##### MATERIAL FOR THIS TASK
-- ==== Sys2Proof/WellFormed.lean ====
section
/-! DEFINITION. The commands that the outside can send: the operands' ranges. A meaning never looks at this; it is what
statements about encodings and about the ranges of inputs take as their premise. -/

namespace Sys2Proof.WellFormed

/-- A payload's length fits the 16-bit length field of a packet header (R178). -/
def payloadFits (p : List Byte) : Bool := decide (p.length ≤ 65535)

/-- A voltage in mV or a current in mA fits 16 bits, the width of a voltage in an event's detail (section 10.5; log 8). -/
def fits16 (n : Nat) : Bool := decide (n < 65536)

/-- A packet's age is less than a turn of the 48-bit tick counter (R25; log 46). -/
def fits48 (n : Nat) : Bool := decide (n < 281474976710656)

/-- The operands of a command lie in the ranges the manual gives them: a packet's payload fits its length field (R178), a
SYNC_LOCK's error is one that locks (R32), an IMU answer carries at most seven values (R71), an audio frame has eight
slots (R106), a mark's age is below a turn of the tick counter (R25), and a voltage or a current fits 16 bits. -/
def check (i : Instr) : Bool :=
  match i with
  | .startUp mv => fits16 mv
  | .powerOnReset mv => fits16 mv
  | .frameHead p => payloadFits p
  | .row p => payloadFits p
  | .audioBlock p => payloadFits p
  | .timeMark age p => fits48 age && payloadFits p
  | .syncLock e => decide (e.natAbs ≤ 50)
  | .ctrl p => payloadFits p
  | .fill p => payloadFits p
  | .imuReadAnswer _ answer => decide (answer.values.length ≤ 7)
  | .audioFrameBoundary slots => slots.length == 8
  | .inputMonitorSample mv ma => fits16 mv && fits16 ma
  | .unknownClassPacket | .badPacket | .sessionStart | .silenceTimerExpiry | .holdTimerExpiry
  | .superframeStart | .badPacketWindowEnd | .upstreamSlot | .unknownKind | .deviceIdentify | .deviceStatus
  | .systemReset | .grantSet | .faultRead | .faultClear | .linkSlots | .linkStatus | .timeStatus | .timelineSet
  | .timelineCommit | .timelineRun | .timelineStop | .frameAnchor | .timelineStatus | .displayConfig
  | .displayDrive | .panelPowerOn | .panelPowerOff | .displayBlank | .displayResume | .displayStatus
  | .lateShift | .motionConfig | .cameraConfig | .motionStatus | .audioConfig | .audioStart | .audioStop
  | .audioVolume | .audioMuteOn | .audioMuteOff | .captureStart | .captureStop | .audioStatus | .powerContract
  | .powerPolicy | .powerStatus | .frameStart | .phaseLocked | .frameRecordDue | .derateUp | .derateDown
  | .latch _ | .videoStall _ | .scanWindowOpen _ | .scanRow _ | .strobeWindowOpen _ | .strobeWindowClose _
  | .exposureWindowOpen _ | .exposureWindowClose _ | .exposureDeadline _ | .frameValidRise _
  | .frameValidFall _ | .wakeTimerExpiry _ | .startTimerExpiry | .dataReadyEdge | .imuReadTimeout
  | .imuPortFailed | .sensorDue | .proximitySample _ | .wearChanged | .sleepTimerExpiry | .holdoverCoarse
  | .holdoverUnsynced | .dividerRecompute | .muteRampEnd | .gainStep | .codecFaultAssert | .codecFaultDeassert
  | .brownoutBegin | .brownoutEnd | .malformedVideoPacket => true

end Sys2Proof.WellFormed
end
##########
EXERCISE INSTRUCTIONS ▸ Among the records above, a stretch begins at the line containing "this; it is what" and ends at the line containing "age && payloadFits p". Restate that stretch word for word, and nothing else.

TASK SOLUTION ▸
/-! DEFINITION. The commands that the outside can send: the operands' ranges. A meaning never looks at this; it is what
statements about encodings and about the ranges of inputs take as their premise. -/

namespace Sys2Proof.WellFormed

/-- A payload's length fits the 16-bit length field of a packet header (R178). -/
def payloadFits (p : List Byte) : Bool := decide (p.length ≤ 65535)

/-- A voltage in mV or a current in mA fits 16 bits, the width of a voltage in an event's detail (section 10.5; log 8). -/
def fits16 (n : Nat) : Bool := decide (n < 65536)

/-- A packet's age is less than a turn of the 48-bit tick counter (R25; log 46). -/
def fits48 (n : Nat) : Bool := decide (n < 281474976710656)

/-- The operands of a command lie in the ranges the manual gives them: a packet's payload fits its length field (R178), a
SYNC_LOCK's error is one that locks (R32), an IMU answer carries at most seven values (R71), an audio frame has eight
slots (R106), a mark's age is below a turn of the tick counter (R25), and a voltage or a current fits 16 bits. -/
def check (i : Instr) : Bool :=
  match i with
  | .startUp mv => fits16 mv
  | .powerOnReset mv => fits16 mv
  | .frameHead p => payloadFits p
  | .row p => payloadFits p
  | .audioBlock p => payloadFits p
  | .timeMark age p => fits48 age && payloadFits p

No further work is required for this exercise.